▶ [Problem requirements]: Copy the first line of the material below and every later line through the line containing "none (R108). -/", without any other output.

▶ [Extracted material]:
-- ==== Sys2Proof/Machine/Meters.lean ====
section
/-! DEFINITION. The lane meters and the tariff tables: band lookup, time charges, game charges, the closing rounding
(R103 to R124). -/

namespace Sys2Proof.Machine

/-- The relative minute of a second of day (R108). -/
def relMinute (dayStart second : Nat) : Nat := (second / 60 + (1440 - dayStart)) % 1440

/-- The index of the first band whose limit lies above r, counting from `i`; the last band when there is none (R108). -/
def findBand (r : Nat) : Nat → List Band → Option (Nat × Band)
  | _, [] => none
  | i, [b] => some (i, b)
  | i, b :: c :: rest => if r < b.limit then some (i, b) else findBand r (i + 1) (c :: rest)

/-- The band in force at a second of day (R108). Absent only while the table holds no bands. -/
def LiveTariff.lookup (t : LiveTariff) (second : Nat) : Option (Nat × Band) :=
  findBand (relMinute (t.dayStart.getD 0) second) 0 t.bands

/-- Add seconds and an amount to a band's entry of the subtotal map, creating it in its place when absent (R103). -/
def addSubtotal (band seconds amount : Nat) : List Subtotal → List Subtotal
  | [] => [{ band := band, seconds := satAdd Config.totalMax 0 seconds, amount := satAdd Config.totalMax 0 amount }]
  | e :: rest =>
    if e.band = band then
      { e with seconds := satAdd Config.totalMax e.seconds seconds, amount := satAdd Config.totalMax e.amount amount } ::
        rest
    else if band < e.band then
      { band := band, seconds := satAdd Config.totalMax 0 seconds, amount := satAdd Config.totalMax 0 amount } :: e :: rest
    else e :: addSubtotal band seconds amount rest

/-- What a time charge or rounding of c deducts: c, or on a prepaid lane what brings the balance to −50,000 (R112, R120). -/
def Meter.deduction (m : Meter) (c : Nat) : Nat :=
  if m.prepaid then min c (m.balance - Config.balanceMin).toNat else c

/-- Charge an amount with seconds to a band: balance when prepaid, lane total, subtotal (R112, R115, R120). -/
def Meter.charge (m : Meter) (band seconds amount : Nat) : Meter :=
  { m with
    balance := if m.prepaid then m.balance - amount else m.balance
    total := satAdd Config.totalMax m.total amount
    subtotals := addSubtotal band seconds amount m.subtotals }

/-- A running second in band b at the hourly rate (R112). -/
def Meter.runSecond (m : Meter) (b : Nat) (rate : Nat) : Meter :=
  let r := m.residue + rate
  { m.charge b 1 (m.deduction (r / 3600)) with residue := r % 3600, roundBand := some b }

/-- The closing rounding (R120). -/
def Meter.round (m : Meter) : Meter :=
  if 1800 ≤ m.residue ∧ 0 < m.deduction 1 then
    { m.charge (m.roundBand.getD 0) 0 1 with residue := 0 }
  else { m with residue := 0 }

/-- The charge of a game at price P and discount k, rounded half up (R115). -/
def gameCharge (price discount : Nat) : Nat := (price * (100 - discount) + 50) / 100

/-- Write a lane's meter; a prepaid balance that falls below the low-credit level queues CREDIT_LOW (R114). -/
def writeMeter (l : LaneId) (m : Meter) (s : State) : State :=
  let low : Int := s.ctl.setup.low
  let before := (s.meter l).balance
  let s := s.setMeter l m
  if m.prepaid && low ≤ before && m.balance < low then notice (.creditLow l m.balance) s else s

/-- The meter runs the second: open, TIME, not in FAULT, none of CREDIT, JOURNAL, RETURN in the hold set (R111). -/
def State.meterRuns (s : State) (l : LaneId) : Bool :=
  !(s.seq l).state.isFault && !(s.seq l).holds.pauses

/-- The tick meters the second of day on one lane (R111, R112). -/
def meterSecond (second : Nat) (l : LaneId) (s : State) : State :=
  let m := s.meter l
  if m.isOpen && m.mode == .time then
    if s.meterRuns l then
      match s.tariff.live.lookup second with
      | some (b, band) => writeMeter l (m.runSecond b band.rate) s
      | none => s
    else s.setMeter l { m with paused := satAdd Config.totalMax m.paused 1 }
  else s

/-- The band index and price in force at the station's present second of day (R115; log entry 36). -/
def State.gameBand (s : State) : Nat × Nat :=
  match s.tariff.live.lookup ((s.ctl.clock.map (·.second)).getD 0) with
  | some (b, band) => (b, band.price)
  | none => (0, 0)

/-- What a CLOSE entry carries (R121 step 3, R128). -/
def Meter.closeBody (m : Meter) (r : CloseReason) : JournalBody :=
  .closing r m.total (if m.prepaid then some m.balance else none) m.paused
    (if m.mode = .time then some m.subtotals else none)

/-- The meter's part of a close: rounding, CLOSE entry, open flag cleared, admission wait removed (R121, R124). -/
def closeMeter (l : LaneId) (r : CloseReason) (s : State) : State :=
  let s := writeMeter l (s.meter l).round s
  let s := appendEntry l ((s.meter l).closeBody r) s
  s.setMeter l { s.meter l with isOpen := false, wait := none }

/-! ## Tariff tables (R107 to R110) -/

/-- Limits strictly ascending (R110). -/
def ascending : List Nat → Bool
  | x :: y :: rest => x < y && ascending (y :: rest)
  | _ => true

/-- The bands of slots 0 to n − 1, absent when one of them is unwritten (R110). -/
def writtenBands (n : Nat) (staged : List (Option Band)) : Option (List Band) := (staged.take n).mapM id

/-- The bands a TARIFF_COMMIT of n slots makes live, absent when R110's second test fails. -/
def commitBands (n : Nat) (staged : List (Option Band)) : Option (List Band) :=
  match writtenBands n staged with
  | some bs =>
    if n ≠ 0 ∧ bs.all (fun b => 1 ≤ b.limit && b.limit ≤ 1440) ∧ ascending (bs.map (·.limit)) then some bs else none
  | none => none

end Sys2Proof.Machine
end

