-- ==== Sys2Proof/Machine/ReportRequests.lean ====
section
/-! DEFINITION. The requests of class REPORT_REQ: each is answered at once with a view, and changes nothing but the outbound
queue (R25, R39, R63, R84, R132, R136, R181, R188). -/

namespace Sys2Proof.Machine

/-- Answer a report with DONE and its contents (R178). -/
def answerReport (m : Msg) (name : ReqName) (r : Report) (s : State) : State := reply m name .done (.report r) s

/-! ## LANE_STATUS, STATION_STATUS (R181) -/

/-- LANE_STATUS at the link controller (R181). -/
def ownLaneStatus (m : Msg) (lane : Nat) (s : State) : State :=
  match laneOf lane with
  | some l => answerReport m .laneStatus (.lane (laneView s l)) s
  | none => refuse m .laneStatus .range s

/-- LANE_STATUS (R25, R181). -/
def takeLaneStatus (m : Msg) (s : State) : State := request .laneStatus parse1 (ownLaneStatus m) m s

/-- LANE_STATUS (R25). -/
def execLaneStatus (m : Msg) (s : State) : Host.Outcome State Fault Refusal := live s (takeLaneStatus m)

/-- STATION_STATUS at the link controller (R181). -/
def ownStationStatus (m : Msg) (part : Nat) (s : State) : State :=
  match stationView s part with
  | some p => answerReport m .stationStatus (.station p) s
  | none => refuse m .stationStatus .range s

/-- STATION_STATUS (R181). -/
def takeStationStatus (m : Msg) (s : State) : State := request .stationStatus parse1 (ownStationStatus m) m s

/-- STATION_STATUS (R181). -/
def execStationStatus (m : Msg) (s : State) : Host.Outcome State Fault Refusal := live s (takeStationStatus m)

/-! ## SESSION, GAME (R84, R63) -/

/-- SESSION at the session table (R84): session id, lane, part. -/
def ownSession (m : Msg) (a : Nat × Nat × Nat) (s : State) : State :=
  match s.namedSession a.1 a.2.1 with
  | none => refuse m .session .noSession s
  | some x =>
    match sessionView s x a.2.2 with
    | some p => answerReport m .session (.session p) s
    | none => refuse m .session .range s

/-- SESSION (R84). -/
def takeSession (m : Msg) (s : State) : State := request .session parse3 (ownSession m) m s

/-- SESSION (R84). -/
def execSession (m : Msg) (s : State) : Host.Outcome State Fault Refusal := live s (takeSession m)

/-- GAME at the score engine (R63): session id, bowler index, part. -/
def ownGame (m : Msg) (a : Nat × Nat × Nat) (s : State) : State :=
  match s.session? a.1 with
  | none => refuse m .game .noSession s
  | some x =>
    match x.bowler? a.2.1 with
    | none => refuse m .game .range s
    | some b =>
      match b.game with
      | none => refuse m .game .notFound s
      | some g =>
        match gameView x.id a.2.1 g a.2.2 with
        | some v => answerReport m .game (.game g.revision g.balls.length v) s
        | none => refuse m .game .range s

/-- GAME (R63). -/
def takeGame (m : Msg) (s : State) : State := request .game parse3 (ownGame m) m s

/-- GAME (R63). -/
def execGame (m : Msg) (s : State) : Host.Outcome State Fault Refusal := live s (takeGame m)

/-! ## CALIBRATION (R39) -/

/-- CALIBRATION at the deck sensor: lane, part (R39, R193, log entry 19). -/
def ownCalibration (m : Msg) (a : Nat × Nat) (s : State) : State :=
  match laneOf a.1 with
  | none => refuse m .calibration .range s
  | some l =>
    match calibrationView (s.deck l) a.2 with
    | some p => answerReport m .calibration (.calibration p) s
    | none => refuse m .calibration .range s

/-- CALIBRATION (R39). -/
def takeCalibration (m : Msg) (s : State) : State := request .calibration parse2 (ownCalibration m) m s

/-- CALIBRATION (R39). -/
def execCalibration (m : Msg) (s : State) : Host.Outcome State Fault Refusal := live s (takeCalibration m)

/-! ## JOURNAL, ARCHIVE (R132, R136) -/

/-- JOURNAL at the record store: sequence, part, first item (R132). A refusal with NOT_FOUND carries the sequences held. DESIGN
CHOICE (log entry 53): the sequence is tested before the part. -/
def ownJournal (m : Msg) (a : Nat × Nat × Nat) (s : State) : State :=
  match s.store.entry? a.1 with
  | none => reply m .journal (.refused .notFound) (.held s.store.oldest s.store.newest) s
  | some e =>
    match journalView s.store e a.2.1 a.2.2 with
    | some p => answerReport m .journal (.journal p) s
    | none => refuse m .journal .range s

/-- JOURNAL (R132). -/
def takeJournal (m : Msg) (s : State) : State := request .journal parseJournal (ownJournal m) m s

/-- JOURNAL (R132). -/
def execJournal (m : Msg) (s : State) : Host.Outcome State Fault Refusal := live s (takeJournal m)

/-- ARCHIVE at the record store: index from the newest, part (R136). -/
def ownArchive (m : Msg) (a : Nat × Nat) (s : State) : State :=
  match s.store.fromNewest a.1 with
  | none => refuse m .archive .notFound s
  | some g =>
    match archiveView s.store g a.2 with
    | some p => answerReport m .archive (.archive p) s
    | none => refuse m .archive .range s

/-- ARCHIVE (R136). -/
def takeArchive (m : Msg) (s : State) : State := request .archive parse2 (ownArchive m) m s

/-- ARCHIVE (R136). -/
def execArchive (m : Msg) (s : State) : Host.Outcome State Fault Refusal := live s (takeArchive m)

/-! ## RESET_CAUSE (R188) -/

/-- RESET_CAUSE at station control (R188): the setup state is CONFIGURED exactly when a source is present. -/
def ownResetCause (m : Msg) (_ : Unit) (s : State) : State :=
  answerReport m .resetCause (.resetCause s.ctl.cause s.ctl.warmCount s.ctl.source s.ctl.clock.isSome) s

/-- RESET_CAUSE (R188). -/
def takeResetCause (m : Msg) (s : State) : State := request .resetCause parseNone (ownResetCause m) m s

/-- RESET_CAUSE (R188). -/
def execResetCause (m : Msg) (s : State) : Host.Outcome State Fault Refusal := live s (takeResetCause m)

end Sys2Proof.Machine
end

▶ [Answer for this exercise]:
-- ==== Sys2Proof/Machine/Meters.lean ====
section
/-! DEFINITION. The lane meters and the tariff tables: band lookup, time charges, game charges, the closing rounding
(R103 to R124). -/

namespace Sys2Proof.Machine

/-- The relative minute of a second of day (R108). -/
def relMinute (dayStart second : Nat) : Nat := (second / 60 + (1440 - dayStart)) % 1440

/-- The index of the first band whose limit lies above r, counting from `i`; the last band when there is none (R108). -/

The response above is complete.